What is required: Taking the entries below from the top, restate each line exactly and end with the line containing "c).inReset = s.inReset := rfl".

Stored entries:
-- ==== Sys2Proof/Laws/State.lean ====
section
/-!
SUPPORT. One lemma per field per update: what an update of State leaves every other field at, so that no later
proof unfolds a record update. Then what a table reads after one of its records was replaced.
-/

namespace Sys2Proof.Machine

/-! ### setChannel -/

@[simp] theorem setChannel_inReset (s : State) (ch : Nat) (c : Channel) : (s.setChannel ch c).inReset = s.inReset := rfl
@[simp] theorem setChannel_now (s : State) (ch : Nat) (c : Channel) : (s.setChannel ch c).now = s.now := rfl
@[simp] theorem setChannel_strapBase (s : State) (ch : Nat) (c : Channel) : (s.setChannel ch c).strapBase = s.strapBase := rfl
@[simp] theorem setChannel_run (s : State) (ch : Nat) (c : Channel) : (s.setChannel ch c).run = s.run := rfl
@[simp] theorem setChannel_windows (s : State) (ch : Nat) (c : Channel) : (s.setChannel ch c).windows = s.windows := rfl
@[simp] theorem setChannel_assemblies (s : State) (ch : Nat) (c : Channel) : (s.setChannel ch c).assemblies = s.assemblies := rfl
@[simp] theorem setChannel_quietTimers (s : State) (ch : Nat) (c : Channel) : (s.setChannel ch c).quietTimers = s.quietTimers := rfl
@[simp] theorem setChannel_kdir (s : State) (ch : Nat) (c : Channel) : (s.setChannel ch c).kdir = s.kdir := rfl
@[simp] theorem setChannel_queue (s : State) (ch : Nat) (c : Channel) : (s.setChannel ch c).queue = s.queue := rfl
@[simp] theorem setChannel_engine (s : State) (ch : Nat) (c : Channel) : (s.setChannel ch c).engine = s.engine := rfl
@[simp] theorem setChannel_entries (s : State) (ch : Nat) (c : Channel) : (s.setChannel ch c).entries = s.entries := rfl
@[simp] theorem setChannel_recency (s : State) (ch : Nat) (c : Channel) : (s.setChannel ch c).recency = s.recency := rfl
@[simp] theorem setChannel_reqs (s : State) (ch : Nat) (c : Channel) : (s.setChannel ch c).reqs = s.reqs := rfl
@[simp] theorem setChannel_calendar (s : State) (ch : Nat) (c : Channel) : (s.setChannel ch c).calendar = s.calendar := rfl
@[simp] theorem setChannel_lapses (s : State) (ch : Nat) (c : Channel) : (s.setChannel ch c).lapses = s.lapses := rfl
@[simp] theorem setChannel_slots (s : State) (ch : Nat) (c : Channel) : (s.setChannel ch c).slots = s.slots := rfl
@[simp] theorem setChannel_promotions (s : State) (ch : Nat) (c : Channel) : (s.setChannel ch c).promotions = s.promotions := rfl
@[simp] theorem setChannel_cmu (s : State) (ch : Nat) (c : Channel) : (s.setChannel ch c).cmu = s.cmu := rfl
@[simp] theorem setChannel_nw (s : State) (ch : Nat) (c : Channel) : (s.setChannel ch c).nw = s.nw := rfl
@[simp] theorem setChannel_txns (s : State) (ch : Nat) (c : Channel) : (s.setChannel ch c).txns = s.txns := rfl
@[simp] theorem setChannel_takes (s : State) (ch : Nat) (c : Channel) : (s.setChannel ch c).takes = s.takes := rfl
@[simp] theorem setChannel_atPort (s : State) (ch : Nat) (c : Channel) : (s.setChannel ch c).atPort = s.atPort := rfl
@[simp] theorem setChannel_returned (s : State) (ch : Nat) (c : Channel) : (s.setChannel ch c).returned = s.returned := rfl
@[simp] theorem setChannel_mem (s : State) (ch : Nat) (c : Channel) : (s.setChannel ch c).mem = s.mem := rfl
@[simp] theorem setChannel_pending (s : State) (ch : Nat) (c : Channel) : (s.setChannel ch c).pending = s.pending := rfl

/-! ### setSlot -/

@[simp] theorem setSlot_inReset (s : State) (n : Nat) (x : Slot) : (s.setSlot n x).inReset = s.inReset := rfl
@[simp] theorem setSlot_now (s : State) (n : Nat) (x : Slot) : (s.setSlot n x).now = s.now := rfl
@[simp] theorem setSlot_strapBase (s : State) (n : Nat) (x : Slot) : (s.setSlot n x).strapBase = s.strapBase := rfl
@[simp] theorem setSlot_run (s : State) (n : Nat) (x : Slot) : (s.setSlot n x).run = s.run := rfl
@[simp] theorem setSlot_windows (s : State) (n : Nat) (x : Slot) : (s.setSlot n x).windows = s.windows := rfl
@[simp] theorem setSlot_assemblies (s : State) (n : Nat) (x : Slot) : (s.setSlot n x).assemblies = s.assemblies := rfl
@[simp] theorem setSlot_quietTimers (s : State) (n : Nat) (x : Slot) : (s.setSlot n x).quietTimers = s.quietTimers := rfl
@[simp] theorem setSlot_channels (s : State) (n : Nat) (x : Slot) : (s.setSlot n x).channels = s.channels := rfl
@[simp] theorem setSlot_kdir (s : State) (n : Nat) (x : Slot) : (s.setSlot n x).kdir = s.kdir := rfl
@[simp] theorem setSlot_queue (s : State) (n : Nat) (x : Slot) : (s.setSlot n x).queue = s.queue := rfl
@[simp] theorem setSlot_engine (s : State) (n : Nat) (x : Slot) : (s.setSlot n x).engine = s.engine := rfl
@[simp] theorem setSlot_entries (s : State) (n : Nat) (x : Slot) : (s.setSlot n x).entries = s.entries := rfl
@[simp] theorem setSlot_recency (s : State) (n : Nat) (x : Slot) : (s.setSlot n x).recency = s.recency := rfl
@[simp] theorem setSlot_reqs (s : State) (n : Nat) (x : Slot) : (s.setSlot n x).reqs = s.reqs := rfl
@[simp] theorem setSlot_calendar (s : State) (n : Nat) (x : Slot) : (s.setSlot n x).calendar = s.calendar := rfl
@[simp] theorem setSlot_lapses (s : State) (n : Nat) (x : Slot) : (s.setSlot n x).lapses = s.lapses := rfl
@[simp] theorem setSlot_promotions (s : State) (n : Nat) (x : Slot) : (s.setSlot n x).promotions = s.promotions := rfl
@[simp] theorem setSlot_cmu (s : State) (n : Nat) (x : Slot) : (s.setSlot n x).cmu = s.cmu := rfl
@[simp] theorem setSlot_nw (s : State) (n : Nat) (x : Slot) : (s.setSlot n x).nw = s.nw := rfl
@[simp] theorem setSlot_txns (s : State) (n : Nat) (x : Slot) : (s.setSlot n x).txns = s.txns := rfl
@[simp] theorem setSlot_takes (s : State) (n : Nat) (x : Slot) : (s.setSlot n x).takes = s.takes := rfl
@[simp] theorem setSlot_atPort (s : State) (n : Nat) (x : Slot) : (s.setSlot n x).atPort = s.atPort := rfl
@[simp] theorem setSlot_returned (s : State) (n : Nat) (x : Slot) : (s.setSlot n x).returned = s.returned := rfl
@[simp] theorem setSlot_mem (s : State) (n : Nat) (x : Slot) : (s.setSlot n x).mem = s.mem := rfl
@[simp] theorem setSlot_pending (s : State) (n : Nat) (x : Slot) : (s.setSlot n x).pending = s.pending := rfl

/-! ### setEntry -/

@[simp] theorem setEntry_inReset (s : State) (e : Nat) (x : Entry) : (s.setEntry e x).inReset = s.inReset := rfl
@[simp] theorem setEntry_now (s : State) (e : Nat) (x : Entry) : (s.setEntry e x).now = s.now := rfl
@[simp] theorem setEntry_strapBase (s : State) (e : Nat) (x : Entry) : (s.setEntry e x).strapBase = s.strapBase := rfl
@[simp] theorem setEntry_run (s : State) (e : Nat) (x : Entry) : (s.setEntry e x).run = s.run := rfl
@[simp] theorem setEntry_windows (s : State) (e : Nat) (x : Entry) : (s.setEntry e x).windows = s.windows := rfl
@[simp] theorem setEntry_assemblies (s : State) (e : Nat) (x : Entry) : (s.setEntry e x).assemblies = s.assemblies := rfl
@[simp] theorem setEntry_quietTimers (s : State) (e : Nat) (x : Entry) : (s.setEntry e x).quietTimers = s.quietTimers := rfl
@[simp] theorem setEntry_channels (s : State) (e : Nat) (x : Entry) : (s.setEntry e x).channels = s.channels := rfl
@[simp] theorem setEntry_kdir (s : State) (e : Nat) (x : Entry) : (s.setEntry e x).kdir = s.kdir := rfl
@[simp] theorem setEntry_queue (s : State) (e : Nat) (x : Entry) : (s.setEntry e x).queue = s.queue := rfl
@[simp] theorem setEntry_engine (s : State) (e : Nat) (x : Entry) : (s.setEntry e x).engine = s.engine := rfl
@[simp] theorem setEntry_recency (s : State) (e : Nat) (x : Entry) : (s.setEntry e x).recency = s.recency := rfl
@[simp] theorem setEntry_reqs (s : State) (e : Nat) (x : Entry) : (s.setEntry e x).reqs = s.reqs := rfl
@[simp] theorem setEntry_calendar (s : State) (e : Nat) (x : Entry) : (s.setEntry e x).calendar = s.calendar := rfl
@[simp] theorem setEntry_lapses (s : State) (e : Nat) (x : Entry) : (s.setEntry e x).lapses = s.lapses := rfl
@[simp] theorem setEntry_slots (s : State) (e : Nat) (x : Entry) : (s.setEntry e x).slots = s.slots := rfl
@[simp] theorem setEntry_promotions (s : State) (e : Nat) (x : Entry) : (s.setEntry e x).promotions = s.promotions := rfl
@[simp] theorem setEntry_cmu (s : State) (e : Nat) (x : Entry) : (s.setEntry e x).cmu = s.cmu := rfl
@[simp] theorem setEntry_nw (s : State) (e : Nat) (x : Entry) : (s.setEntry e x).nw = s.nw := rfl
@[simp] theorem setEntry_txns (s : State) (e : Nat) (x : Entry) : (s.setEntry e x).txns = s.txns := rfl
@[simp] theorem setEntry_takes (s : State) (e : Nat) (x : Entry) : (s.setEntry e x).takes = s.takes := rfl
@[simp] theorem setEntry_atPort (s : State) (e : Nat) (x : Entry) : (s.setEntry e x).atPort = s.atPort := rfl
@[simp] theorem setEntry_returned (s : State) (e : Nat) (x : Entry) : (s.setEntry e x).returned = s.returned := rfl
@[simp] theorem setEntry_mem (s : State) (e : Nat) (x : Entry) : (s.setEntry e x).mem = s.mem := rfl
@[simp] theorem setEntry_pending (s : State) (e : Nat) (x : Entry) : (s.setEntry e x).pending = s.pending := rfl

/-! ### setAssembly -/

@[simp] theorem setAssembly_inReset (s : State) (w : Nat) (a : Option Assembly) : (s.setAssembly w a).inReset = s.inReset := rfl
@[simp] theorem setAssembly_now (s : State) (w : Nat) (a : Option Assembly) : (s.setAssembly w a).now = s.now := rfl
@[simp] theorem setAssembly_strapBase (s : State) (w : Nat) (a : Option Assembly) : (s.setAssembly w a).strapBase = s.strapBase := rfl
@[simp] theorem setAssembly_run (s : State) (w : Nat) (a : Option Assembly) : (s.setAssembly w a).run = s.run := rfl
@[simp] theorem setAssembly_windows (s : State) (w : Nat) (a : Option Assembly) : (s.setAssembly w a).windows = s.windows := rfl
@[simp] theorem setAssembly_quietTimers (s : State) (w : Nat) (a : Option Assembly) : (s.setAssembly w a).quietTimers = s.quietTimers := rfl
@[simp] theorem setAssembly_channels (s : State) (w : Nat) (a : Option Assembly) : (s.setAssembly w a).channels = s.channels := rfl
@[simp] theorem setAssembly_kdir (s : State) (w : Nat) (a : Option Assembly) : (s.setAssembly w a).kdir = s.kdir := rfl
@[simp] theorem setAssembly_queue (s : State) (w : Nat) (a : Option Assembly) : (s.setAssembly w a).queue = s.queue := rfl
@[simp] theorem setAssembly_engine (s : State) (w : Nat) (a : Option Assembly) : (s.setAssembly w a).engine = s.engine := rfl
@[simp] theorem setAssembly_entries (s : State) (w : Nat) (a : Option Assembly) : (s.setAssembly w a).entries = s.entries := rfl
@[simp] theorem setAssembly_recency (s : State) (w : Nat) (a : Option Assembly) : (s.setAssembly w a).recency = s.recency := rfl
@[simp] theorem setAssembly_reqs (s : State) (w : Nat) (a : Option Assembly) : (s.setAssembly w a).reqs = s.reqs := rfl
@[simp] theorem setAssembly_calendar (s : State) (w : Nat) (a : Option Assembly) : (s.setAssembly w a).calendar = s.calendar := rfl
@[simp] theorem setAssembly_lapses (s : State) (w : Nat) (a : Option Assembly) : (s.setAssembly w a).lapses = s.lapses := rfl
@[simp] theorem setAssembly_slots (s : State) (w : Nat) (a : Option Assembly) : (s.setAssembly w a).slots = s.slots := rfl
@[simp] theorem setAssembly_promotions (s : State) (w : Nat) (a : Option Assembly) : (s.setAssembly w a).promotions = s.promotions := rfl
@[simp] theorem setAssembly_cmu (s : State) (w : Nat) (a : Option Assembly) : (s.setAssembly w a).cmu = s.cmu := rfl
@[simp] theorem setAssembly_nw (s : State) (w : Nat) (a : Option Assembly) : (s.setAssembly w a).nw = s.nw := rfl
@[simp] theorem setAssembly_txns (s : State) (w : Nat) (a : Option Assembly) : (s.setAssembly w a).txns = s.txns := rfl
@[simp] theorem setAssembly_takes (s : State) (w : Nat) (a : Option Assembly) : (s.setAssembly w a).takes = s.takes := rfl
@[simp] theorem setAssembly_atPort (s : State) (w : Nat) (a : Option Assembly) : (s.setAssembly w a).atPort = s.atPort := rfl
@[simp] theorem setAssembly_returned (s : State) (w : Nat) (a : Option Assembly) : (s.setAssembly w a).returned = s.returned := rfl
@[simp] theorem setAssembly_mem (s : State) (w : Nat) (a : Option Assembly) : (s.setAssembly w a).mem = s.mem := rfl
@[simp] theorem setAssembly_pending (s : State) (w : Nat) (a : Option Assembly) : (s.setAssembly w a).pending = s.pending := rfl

Solution to this exercise:
-- ==== Sys2Proof/Laws/State.lean ====
section
/-!
SUPPORT. One lemma per field per update: what an update of State leaves every other field at, so that no later
proof unfolds a record update. Then what a table reads after one of its records was replaced.
-/

namespace Sys2Proof.Machine

/-! ### setChannel -/

@[simp] theorem setChannel_inReset (s : State) (ch : Nat) (c : Channel) : (s.setChannel ch c).inReset = s.inReset := rfl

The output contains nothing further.